The endurance tests included continuous measurements of heart rate, V[O.sub.2], carbon dioxide output, RER, and cadence. Additionally, capillary blood samples were obtained at 5 min intervals in order to measure whole blood lactate concentration. Furthermore, participants reported subjective RPEs throughout this test using the 6-20 Borg Scale [29]. While a fixed intensity (W) equating to the previously determined 4 mmol x [l.sup.-1] fixed blood lactate concentration was used during the endurance tests, the participants were able to freely choose their cadence.

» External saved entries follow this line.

open Sys2Proof (Byte Word DWord Instr)

set_option Elab.async false

/-! ### Load data written into the window -/

/-- The window's registers once all outstanding load data is written. -/
def loadedRegs (t : Thread) : List Word :=
  t.loads.foldl (fun regs p => p.writes.foldl (fun r w => regSet r w.1 w.2) regs) t.regs

/-- Latch M after them: that of the last load that writes it. -/
def loadedLatch (t : Thread) : Option Latch := t.loads.foldl (fun l p => p.latch <|> l) t.lm

/-- Load data that is written changes registers and latch M only. -/
theorem flushLoads_eq (t : Thread) :
    flushLoads t = { t with regs := loadedRegs t, lm := loadedLatch t, loads := [] } := by
  have key : ∀ (l : List PendingLoad) (u : Thread), l.foldl returnLoad u
      = { u with regs := l.foldl (fun regs p => p.writes.foldl (fun r w => regSet r w.1 w.2) regs) u.regs,
                 lm := l.foldl (fun m p => p.latch <|> m) u.lm } := by
    intro l
    induction l with
    | nil => intro u; rfl
    | cons p ps ih =>
      intro u
      rw [List.foldl_cons, ih, returnLoad]
      cases h : p.latch <;> simp [h]
  unfold flushLoads
  rw [key]
  rfl

theorem flushLoads_regs (t : Thread) : (flushLoads t).regs = loadedRegs t := by rw [flushLoads_eq]

/-! ### Carried registers (02 R33) -/

theorem regGet_carried (m : DWord) (regs : List Word) (n : Nat) :
    regGet (carried m regs) n = if m.getLsbD n then regGet regs n else 0 := by
  unfold regGet carried
  by_cases h : n < regs.length
  · simp [List.getD_eq_getElem?_getD, h]
  · simp [List.getD_eq_getElem?_getD, h]

theorem getLsbD_wholeWindow (w : Nat) {n : Nat} (hn : n < 64) : (wholeWindow w).getLsbD n = decide (n < w) := by
  unfold wholeWindow
  rw [BitVec.getLsbD_ofNat, Nat.testBit_two_pow_sub_one]
  simp [hn]

/-! ### The record formed -/

theorem formRecord_eq (t : Thread) (m : DWord) :
    formRecord t m = { t with regs := carried m (loadedRegs t), lm := loadedLatch t, loads := [], carry := m, sysstat := 0,
                              trapWord := 0, passed := 0, waiting := none, sysWait := .none, sysMates := [], inPacket := false,
                              streams := t.streams.map forgetCopy } := by
  unfold formRecord; rw [flushLoads_eq]

/-- The record of a voluntary end (02 Table 2-3), wherever it then waits. -/
def voluntaryRecord (s : State) (t : Thread) (packet : Nat) (m : DWord) : Thread :=
  { killLatches (formRecord t m) with packet := packet, pos := 0, forced := false, trapRec := false, latchesSaved := false,
                                      tfword := 0, efftag := (launchOf s t.launch).ctx }

theorem voluntaryEnd_eq (s : State) (t : Thread) (p : Place) (packet : Nat) (m : DWord) :
    voluntaryEnd s t p packet m = placeRecord s (voluntaryRecord s t packet m) p := rfl

/-- The record of a precise trap (02 R39). -/
def trapTaken (s : State) (t : Thread) (k : Trap) (packet pos : Nat) : Thread :=
  { trapRecord (formRecord t (wholeWindow t.window)) (launchOf s t.launch).trappkt (trapWordOf k packet pos)
      (launchOf s t.launch).ctx with remoteEnq := none, remoteLoad := none }

/-- With a handler in code that stands, and no debugger at a breakpoint, a trap's record goes to its bin. -/
theorem takeTrap_handled {s : State} {t : Thread} {k : Trap} {packet pos : Nat} (hh : (launchOf s t.launch).trappkt ≠ 0)
    (hc : isRetired (ctxOfLaunch s t.launch) (packetAddr (launchOf s t.launch).trappkt) = false)
    (hb : k = .breakpoint → (ctxOfLaunch s t.launch).debug = false) :
    takeTrap s t k packet pos = placeRecord s (trapTaken s t k packet pos) (.binned 0) := by
  have hheld : (k = .breakpoint && (ctxOf s (launchOf s t.launch).ctx).debug) = false := by
    by_cases h : k = .breakpoint
    · simp [h, show (ctxOf s (launchOf s t.launch).ctx).debug = false from hb h]
    · simp [h]
  have hhandler : (decide ((launchOf s t.launch).trappkt = 0)
      || isRetired (ctxOf s (launchOf s t.launch).ctx) (packetAddr (launchOf s t.launch).trappkt)) = false := by
    simp only [hh, decide_false, Bool.false_or]; exact hc
  unfold takeTrap
  simp only [hheld, hhandler]
  rfl

/-! ### Its way to where it waits -/

/-- A record of a thread that carries a mask and resumes at a packet: what names it, and what decides whether it may end as
`CanEnd` says of its thread. -/
structure RecordOf (t : Thread) (m : DWord) (packet : Nat) (r : Thread) : Prop where
  key : rowKey r = rowKey t
  core : r.core = t.core
  here : r.detachedHere = t.detachedHere
  carry : r.carry = m
  streams : r.streams.length = t.streams.length
  sbuf : r.sbuf = t.sbuf
  latches : r.latchesSaved = false
  packet : r.packet = packet
  pos : r.pos = 0

/-- How the thread's run has ended is no matter to its record. -/
theorem voluntaryRecord_of (s : State) (t : Thread) (n : Next) (e : Option (LaneEnd × Nat)) (packet : Nat) (m : DWord) :
    RecordOf t m packet (voluntaryRecord s (clearRun { t with next := n, laneEnd := e }) packet m) := by
  unfold voluntaryRecord; rw [formRecord_eq]
  exact ⟨rfl, rfl, rfl, rfl, List.length_map _, rfl, rfl, rfl, rfl⟩

theorem trapTaken_of (s : State) (t : Thread) (n : Next) (e : Option (LaneEnd × Nat)) (k : Trap) (packet pos : Nat) :
    RecordOf t (wholeWindow t.window) (launchOf s t.launch).trappkt
      (trapTaken s (clearRun { t with next := n, laneEnd := e }) k packet pos) := by
  unfold trapTaken; rw [formRecord_eq]
  exact ⟨rfl, rfl, rfl, rfl, List.length_map _, rfl, rfl, rfl, rfl⟩

/-- Where a record that goes to a place stands in a running context: a binned one since this cycle. -/
def placedAt (s : State) : Place → Place
  | .binned _ => .binned (now s)
  | p => p
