-- ==== Sys2Proof/Machine/Ops.lean ====
section
/-! DEFINITION. The named operations over buffers and state: `MemRead`, `MemWrite`, `Append` (spec/00_scope.md R7), raising a failure or a
fatal stop and accepting START (spec/60_exceptions.md R231, R232, spec/49_decode_driver.md R212), and the processing of one symbol
(spec/42_mode_decoder_loop.md R113 to R120). -/

namespace Sys2Proof.Machine

/-! ### Buffers -/

/-- The value listed at index `i`, if any. -/
def Memory.read {α : Type} : Memory α → Nat → Option α
  | [], _ => none
  | (j, a) :: rest, i => if j = i then some a else Memory.read rest i

/-- `B[i] <- a`, keeping the indices strictly rising. -/
def Memory.write {α : Type} : Memory α → Nat → α → Memory α
  | [], i, a => [(i, a)]
  | (j, b) :: rest, i, a =>
    if i < j then (i, a) :: (j, b) :: rest
    else if i = j then (i, a) :: rest
    else (j, b) :: Memory.write rest i a

/-- Every listed index is above `lo`, and they rise strictly. -/
def Memory.risingFrom {α : Type} : Nat → Memory α → Bool
  | _, [] => true
  | lo, (j, _) :: rest => decide (lo < j) && Memory.risingFrom j rest

/-- The canonical form: strictly rising indices. No entry can equal what an unlisted index reads as, since that has no value. -/
def Memory.wf {α : Type} : Memory α → Bool
  | [] => true
  | (j, _) :: rest => Memory.risingFrom j rest

/-- Every listed index lies below `cap`. -/
def Memory.below {α : Type} (cap : Nat) (b : Memory α) : Bool :=
  b.all fun e => decide (e.1 < cap)

/-- The `n` bits from bit `p` of a bit buffer given by its reading function. -/
def readBits (get : Nat → Bool) : Nat → Nat → List Bool
  | _, 0 => []
  | p, n + 1 => get p :: readBits get (p + 1) n

/-- `MemRead(B.p, n)` (R7). -/
def memRead (get : Nat → Bool) (p n : Nat) : Nat := ofBits (readBits get p n)

/-- `MemWrite(B.p, n, v)` (R7). -/
def memWrite (b : Memory Bool) (p : Nat) : Nat → Nat → Memory Bool
  | 0, _ => b
  | n + 1, v => memWrite (Memory.write b p (v.testBit n)) (p + 1) n v

/-- `for i in 0 .. n-1: B[i] <- f i`, in increasing `i`. -/
def writeFrom {α : Type} (f : Nat → α) : Nat → Memory α → Memory α
  | 0, b => b
  | n + 1, b => Memory.write (writeFrom f n b) n (f n)

/-! ### How a decode ends early, and how the next one begins -/

/-- `raise Fail(cause)` (R231, R240): `STATUS` as there, the block idle, everything else kept. -/
def raiseFail (c : Cause) (s : State) : State :=
  { s with status := s.status.fail c, seq := .idle }

/-- `raise Fatal(cause)` (R232, R241): `STATUS` as there, the block idle, everything else kept. -/
def raiseFatal (c : Cause) (s : State) : State :=
  { s with status := s.status.fatalStop c, seq := .idle }

/-- Accepting START (R212). There is no handler and no return instruction; after a failure the next START is the way back (R243). -/
def acceptStart (s : State) : State :=
  { s with status := s.status.start, seq := .checks }

/-! ### One symbol -/

/-- `PRIOR <- MODE; LATCHED <- 1` (R113). -/
def beginSymbol (s : State) : State := { s with md := s.md.begin }

/-- `OUT[OUT_LEN] <- c; OUT_LEN <- OUT_LEN + 1` (R115). -/
def appendChar (c : Char8) (s : State) : State :=
  { s with out := s.out.write s.md.outLen c, md := { s.md with outLen := s.md.outLen + 1 } }

/-- `Latch(m)` (R116). -/
def latchTo (m : Mode) (s : State) : State := { s with md := s.md.latch m }

/-- `Shift(m)` (R117). -/
def shiftTo (m : Mode) (s : State) : State := { s with md := s.md.shift m }

/-- Hand one line to the trace sink, if one is attached (R127, R252). -/
def traceSymbol (v : Nat) (s : State) : State :=
  { s with trace := s.trace.map fun l => l ++ [{ mode := s.md.prior, latched := s.md.latched, value := v }] }

/-- Steps 4 and 5 and the trace (R118, R119, R122). -/
def endSymbol (v : Nat) (s : State) : State :=
  traceSymbol v { s with md := s.md.applyRevert.reschedule }

/-- The tagged result of a dispatch (R73, R114). -/
inductive Action where
  | appendChars (c1 : Char8) (c2 : Option Char8)
  | latch (m : Mode)
  | shift (m : Mode)
  | failSym (c : Cause)
  deriving DecidableEq, Repr

/-- `AppendChars(c1[, c2])`, `c1` first (R115). -/
def appendChars (c1 : Char8) (c2 : Option Char8) (s : State) : State :=
  match c2 with
  | none => appendChar c1 s
  | some c => appendChar c (appendChar c1 s)

/-- One symbol of value `v` with dispatch result `a` (R113 to R120, R122): a failing dispatch raises at once, any other is followed by
the revert, the recomputation and the trace. -/
def runSymbol (v : Nat) (a : Action) (s : State) : StepResult :=
  match a with
  | .appendChars c1 c2 => .next (endSymbol v (appendChars c1 c2 (beginSymbol s)))
  | .latch m => .next (endSymbol v (latchTo m (beginSymbol s)))
  | .shift m => .next (endSymbol v (shiftTo m (beginSymbol s)))
  | .failSym c => .next (raiseFail c (beginSymbol s))

/-! ### One stripper word -/

/-- `Append(DST, n, v)` (R7, R102). -/
def appendBits (n v : Nat) (s : State) : State :=
  { s with dst := memWrite s.dst s.dstLen n v, dstLen := s.dstLen + n }

end Sys2Proof.Machine
end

Using information relating to work done (WD), V[O.sub.2], RER, and an updated table of thermal equivalents of oxygen for nonprotein respiratory quotients [30], measures of GE and NE (percentage) were calculated [31] (Equations 1-2):

GE = (W/E) x 100 and (1)

NE = (W/E - [E.sub.R]) x 100, (2)

where W = external work, E = total energy expended, and [E.sub.R] = energy expended at rest.


The statistical analysis of the data was accomplished using Excel 2007 (Microsoft Corporation; Redmond, Washington) and Statistica software version 9.0 (StatSoft Inc; Tulsa, Oklahoma). To compare peak and average values of the sprint tests separately for the NCC and CC, overall, and over time and for all physiological data during the endurance tests, separate two-way analyses of variance with repeated measures were used. All combinations of the sprint tests were tested against each other. Where a significant main effect was observed, pairwise, Bonferroni post hoc tests were used to determine the precise location of any significant differences. Separate Wilcoxon matched pairs tests were used to explore differences in RPE within and between the endurance tests. Statistical significance was accepted at p < 0.05, and all subsequent data are presented as mean [+ or -] SD.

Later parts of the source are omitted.